Theorem 4. If \(\varphi(s)\) has property A, then \(a_s=\varphi(s)\mu(s)\) has the same property, where \(\mu(s)\) is either any rational function having no poles in the half-plane \(\operatorname{Re}(s)\geqslant 0\) and at infinity, or the Dirichlet series \(\sum_{k=1}^{\infty} b_k k^{-s}\), absolutely convergent for \(\operatorname{Re}(s)\geqslant 0\), or \(\Gamma(\beta)\Gamma(s+\alpha)/\Gamma(s+\beta)\Gamma(\alpha)\), where \(\operatorname{Re}(\beta)>\operatorname{Re}(\alpha)>0\).

Let us now consider the case where \(a_s\) has poles in the right half-plane. We shall write \(f(x)\sim\varphi(x)\) if \(f(x)=\varphi(x)(1+\eta)\), \(\eta\to 0\) as \(x\to\infty\).

Lemma. Suppose \(0<\operatorname{Re}(p)<1\) or \(p=0\).
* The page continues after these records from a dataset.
/-- One carrier period of leg l from a tick on: duty, class rules, edges (R230 to R232, R236, R240). -/
def State.legPeriod (s : State) (l start i n p : Nat) : State :=
  let c := s.legUse l
  let x := s.lg l
  let w := legCtrl c l
  let mode := legMode c l
  let car := legCarrier c l
  let frac := legFraction c l || x.fromSource
  let hatchOn := legHatch c l && car == 0
  let axis := if mode = 4 then legAxis c l else none
  let cotD := min (fld x.duty 16 0) 65536
  let (p, clamped) := if car = 0 ∨ mode ≠ 1 then (p, false) else varPeriod (car == 1) (legTon c l) cotD
  let whole := (if mode = 3 then 16 * p else 0 : Nat)
  let cot : Pattern × Nat :=
    if cotD = 0 then ({ start := false, edges := [] }, 0)
    else if 65536 ≤ cotD then ({ start := true, edges := [] }, 16 * p)
    else
      let t := 16 * legTon c l
      if car = 1 then ({ start := true, edges := if t < 16 * p then [(t, false)] else [] }, min t (16 * p))
      else ({ start := false, edges := if t < 16 * p then [(t, true)] else [] }, 16 * p - t)
  let pat : Option (Pattern × Nat × Bool) :=
    match axis with
    | some a => if (s.ax a).asc then some ({ start := false, edges := [] }, 0, false) else s.axisPattern a l i n p
    | none =>
      if mode = 2 ∨ mode = 3 then some (placePulse 0 p whole, whole, false)
      else if car ≠ 0 then some (cot.1, cot.2, false)
      else
        let d := dutyTime frac (legHatch c l) p x.duty
        some (placePulse (fld w 5 4) p d, d, false)
  match pat with
  | none => s.onLg l fun x =>
    { x with
      offAt := x.offAt ++ [start], level := none, period := p, hatch := (x.hatch + 1) % 16
      periods := { start := start, hatch := x.hatch, refCnt := x.refCnt } :: x.periods.take 8 }
  | some (pt, d, keep) =>
    let t := legRefT c l
    let boot := !legPump c l
    let short := decide (16 * p - d < 16 * t)
    let cap := boot && legRefN c l == 0 && mode != 2 && decide (16 * (p - t) < d)
    let d' := if cap then 16 * (p - t) else d
    let pt := if !cap then pt
      else if car = 2 then { start := false, edges := [(16 * p - d', true)] }
      else if car = 1 then { start := true, edges := [(d', false)] }
      else placePulse (fld w 5 4) p d'
    let cnt := if boot && legRefN c l != 0 && mode != 2 && short then x.refCnt + 1 else 0
    let fresh := boot && legRefN c l != 0 && decide (legRefN c l ≤ cnt)
    let pt := if fresh then refreshPulse p t d' pt else pt
    let (es, lev) := patternEdges (hatchOn && !keep) x.hatch start x.level pt
    let s := s.onLg l fun x =>
      { x with
        period := p, plan := x.plan ++ es, level := some lev, refCnt := if fresh then 0 else cnt
        hatch := if keep then x.hatch else (x.hatch + 1) % 16
        periods := { start := start, hatch := x.hatch, refCnt := if fresh then 0 else cnt, refreshed := fresh, capped := cap
                     clamped := clamped } :: x.periods.take 8 }
    if cap then s.event (pgPwm (l / 8)) (2 ^ (8 + l % 8)) else s

/-! Shadow, snapshot, reload (R233 to R235, R247). -/

/-- Reload instant of leg l: the next period start, or the commit cut-off of an internal leg. -/
def State.reloadAt (s : State) (l : Nat) : Nat :=
  if l < 12 then s.time.frameStart + s.time.curLen - s.time.lead else (s.lg l).nextReload

/-- The shadow of leg l as it stands. -/
def State.legShadow (s : State) (l : Nat) : Word × Word × Word :=
  let p := pgPwm (l / 8)
  (s.lv p (PWM.DUTY (l % 8)), s.lv p (PWM.PERIOD (l % 8)), s.lv p (PWM.CTRL (l % 8)))

/-- PWM_SNAPSHOT (R233): 64 ticks before the reload the shadow is frozen. -/
def execPwmSnapshot (leg : LegIx) (s : State) : Out :=
  let l := leg.val
  if !s.up || !s.time.grid || legMode (if l < 12 then s.force else s.legUse l) l == 0 || (s.lg l).snapshot.isSome then .next s
  else
    let s := s.reach (s.reloadAt l - 64)
    .next (s.onLg l fun x => { x with snapshot := some (s.legShadow l), perSnap := x.perNew.or x.perSnap, perNew := none })

/-- The reload takes the snapshot (R228, R233, R247): a delivered duty always; DUTY and PERIOD together where armed. -/
def State.takeShadow (s : State) (l : Nat) : State :=
  let c := s.legUse l
  let pg := pgPwm (l / 8)
  let (duty, per, ctrl) := (s.lg l).snapshot.getD (s.legShadow l)
  let arm := bt ctrl 0 || bt ctrl 1
  let free := legFdiv c l == 0 && legCarrier c l == 0
  let badP := decide (fld per 16 0 < 1250 ∨ 125000 < fld per 16 0)
  let s := match (s.lg l).delivered with
    | some d => s.onLg l fun x => { x with duty := nw d, fromSource := true }
    | none => if arm then s.onLg l fun x => { x with duty := duty, fromSource := false } else s.onLg l fun x => { x with fromSource := false }
  let s := if (s.lg l).snapshot.isSome then s else s.onLg l fun x => { x with perSnap := x.perNew.or x.perSnap, perNew := none }
  let s := if arm && free then
      if badP then
        match (s.lg l).perSnap with
        | some m => (s.refuseBy m eRange 0 (regAddr pg (PWM.PERIOD (l % 8)))).onLg l fun x => { x with perSnap := none }
        | none => s
      else s.onLg l fun x => { x with period := fld per 16 0, perSnap := none }
    else s
  let s := if bt ctrl 1 then s.onLv pg (PWM.CTRL (l % 8)) fun w => putBt w 1 (s.lg l).lateOnce else s
  s.onLg l fun x => { x with snapshot := none, lateOnce := false }

/-- What is done for the coming frame on leg l is done under the configuration in force (R22, R245). -/
def State.withNew (s : State) (l : Nat) (f : State → State) : State :=
  let old := (s.lg l).old
  (f (s.onLg l fun x => { x with old := none })).onLg l fun x => { x with old := old }

/-- PWM_RELOAD (R233): of an external leg at its period start, with the new settings of a strike before it (R245) and the edges of the
period; of an internal leg at the commit cut-off, for every period of frame k+1. -/
def execPwmReload (leg : LegIx) (s : State) : Out :=
  let l := leg.val
  if !s.up || !s.time.grid || legMode (if l < 12 then s.force else s.legUse l) l == 0 then .next s
  else if l < 12 then .next ((s.reach (s.reloadAt l)).withNew l fun s => s.takeShadow l)
  else if (s.lg l).gateOff then .next s
  else
    let t := (s.lg l).nextReload
    let s := (s.reach t).onLg l fun x => { x with old := none, chopForced := x.chopForced && s.dclForcing }
    let s := s.takeShadow l
    let c := s.legUse l
    if legMode c l = 0 then .next ((s.legOff l).onLg l fun x => { x with plan := [], level := none })
    else
      let n := s.legPeriods c l
      let locked := legLocked c l
      let ph := if legMode c l = 1 ∨ legMode c l = 4 then legPhase c l else 0
      let p := if legMode c l = 2 ∨ legMode c l = 3 then frameLen c else if locked then frameLen c / n else (s.lg l).period
      let i := if locked ∧ p ≠ 0 then (t - s.time.frameStart - ph) / p else 0
      let s := s.legPeriod l t i n p
      let next := if !locked then t + (s.lg l).period
        else if i + 1 < n then t + p else s.time.frameStart + s.time.curLen + ph
      let s := s.onLg l fun x => { x with nextReload := next }
      .next (if (s.lg l).offAt.isEmpty then s
        else s.onLg l fun x => { x with offAt := [], hsOn := false, lsOn := false, incoming := none, plan := [] })

/-- Edges of frame k+1 of an internal leg, from the values taken at the cut-off (R20, R229, R233). -/
def State.legCommit (s : State) (l : Nat) : State :=
  let c := s.force
  if legMode c l = 0 then s
  else s.withNew l fun s =>
    let n := s.legPeriods c l
    let p := if legMode c l = 2 ∨ legMode c l = 3 then frameLen c else frameLen c / n
    let b1 := s.time.frameStart + s.time.curLen + (if legMode c l = 1 then legPhase c l else 0)
    forN n (fun i s => s.legPeriod l (b1 + i * p) i n p) s

/-- A leg at a boundary (R226, R228, R480): the delivered duty, gate drive that begins or ends. -/
def State.legBoundary (s : State) (l : Nat) : State :=
  let b := s.time.frameStart
  let s := s.onLg l fun x => { x with delivered := if legMode s.force l = 1 then s.legSource l else none }
  let s := if l < 12 then s.onLg l fun x => { x with plan := x.plan.filter fun e => decide (b ≤ e.1) } else s
  let s := if s.legWanted l then
      if (s.lg l).gateOff then
        let c := s.legUse l
        let ph := if legMode c l = 1 ∧ 12 ≤ l then legPhase c l else 0
        s.onLg l fun x => { x with gateOff := false, nextReload := b + ph, level := if l < 12 then x.level else none, cross := false }
      else s
    else if (s.lg l).gateOff ∨ bt (s.lv (pgPwm (l / 8)) (PWM.CTRL (l % 8))) 8 then s
    else (s.legOff l).onLg l fun x => { x with plan := [], level := none, offAt := [], snapshot := none }
  let x := s.lg l
  let s := if x.retry && !x.vdsHoldH && !x.vdsHoldL then
      ((s.onLg l fun x => { x with retry := false }).backInService 3 l).backInService 4 l
    else s
  if x.offAt.any fun t => decide (t ≤ b) then
    s.onLg l fun x => { x with hsOn := false, lsOn := false, incoming := none, offAt := x.offAt.filter fun t => decide (b < t) }
  else s

/-- The mode of a leg has just become other than OFF: its hatch index starts at 0 (R236). -/
def State.legEnter (s : State) (l : Nat) : State := s.onLg l fun x => { x with hatch := 0, refCnt := 0, periods := [] }

/-! Switches and dead time (R237 to R239). -/

/-- A switch may be turned on: gate drive, trips, supplies of the high side (R254, R259, R260). -/
def State.mayTurnOn (s : State) (l : Nat) (high : Bool) : Bool :=
  let x := s.lg l
  !x.waitEdge && !x.cross && !x.retired
    && (if high then !x.vdsHoldH && !x.bsuv && !(s.pdie.cpuv && decide (l < 12) && legPump s.force l) else !x.vdsHoldL)

/-- A switch turns on. A switch that CYCLE holds off is free at its commanded turn-on, which puts the leg
back into service (R262, R284). -/
def State.turnOn (s : State) (l : Nat) (high : Bool) : State :=
  let cycle := decide (l < 12) && !bt (s.cf (pgGd (l / 6)) (GD.GD_CFG (l % 6))) 4
  let s := if cycle then
      let s := s.onLg l fun x => if high then { x with vdsHoldH := false } else { x with vdsHoldL := false }
      let x := s.lg l
      if x.retry && !x.vdsHoldH && !x.vdsHoldL then (s.onLg l fun x => { x with retry := false }).backInService 3 l else s
    else s
  let s := s.onLg l fun x => { x with incoming := none, crossed := none }
  if s.mayTurnOn l high && (!(s.lg l).gateOff || bt (s.lv (pgPwm (l / 8)) (PWM.CTRL (l % 8))) 8) then
    s.onLg l fun x => if high then { x with hsOn := true, hsTick := s.now } else { x with lsOn := true, lsTick := s.now }
  else s

/-- A commanded edge at a tick: the conducting switch goes off at once, the other waits for its dead time; the chopper has no low side
and no dead time (R237, R266). -/
def State.legEdge (s : State) (l : Nat) (rise : Bool) (t : Nat) : State :=
  if (s.lg l).gateOff ∨ (s.lg l).waitEdge then s
  else if 12 ≤ l ∧ legFunc (s.legUse l) l = 2 then
    if rise then s.turnOn l true
    else if (s.lg l).chopForced then s else s.onLg l fun x => { x with hsOn := false }
  else
    s.onLg l fun x =>
      { x with
        hsOn := x.hsOn && rise, lsOn := x.lsOn && !rise, watchH := x.watchH && rise, watchL := x.watchL && !rise
        incoming := if (if rise then x.hsOn else x.lsOn) then none else some (rise, t), crossed := none }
If \(\psi(x)\) has the properties: 1) in a neighborhood of \(x=0\) it has a convergent expansion of the form \(\psi(x)=b_1x+\cdots\); 2) it admits an analytic continuation to the half-axis \(x\geqslant 0\) and
\[ \psi(x)\sim Ax^p(\ln x)^\alpha, \]
where \(A\) is an arbitrary complex number not equal to zero, and \(\alpha\geqslant 0\) is an integer, then the function
\[ \chi(x)=x^p\int_0^x t^{-1-p}\psi(t)\,dt \]
has the same properties 1), 2), and
\[ \chi(x)\sim Ax^p\frac{(\ln x)^{\alpha+1}}{\alpha+1}. \]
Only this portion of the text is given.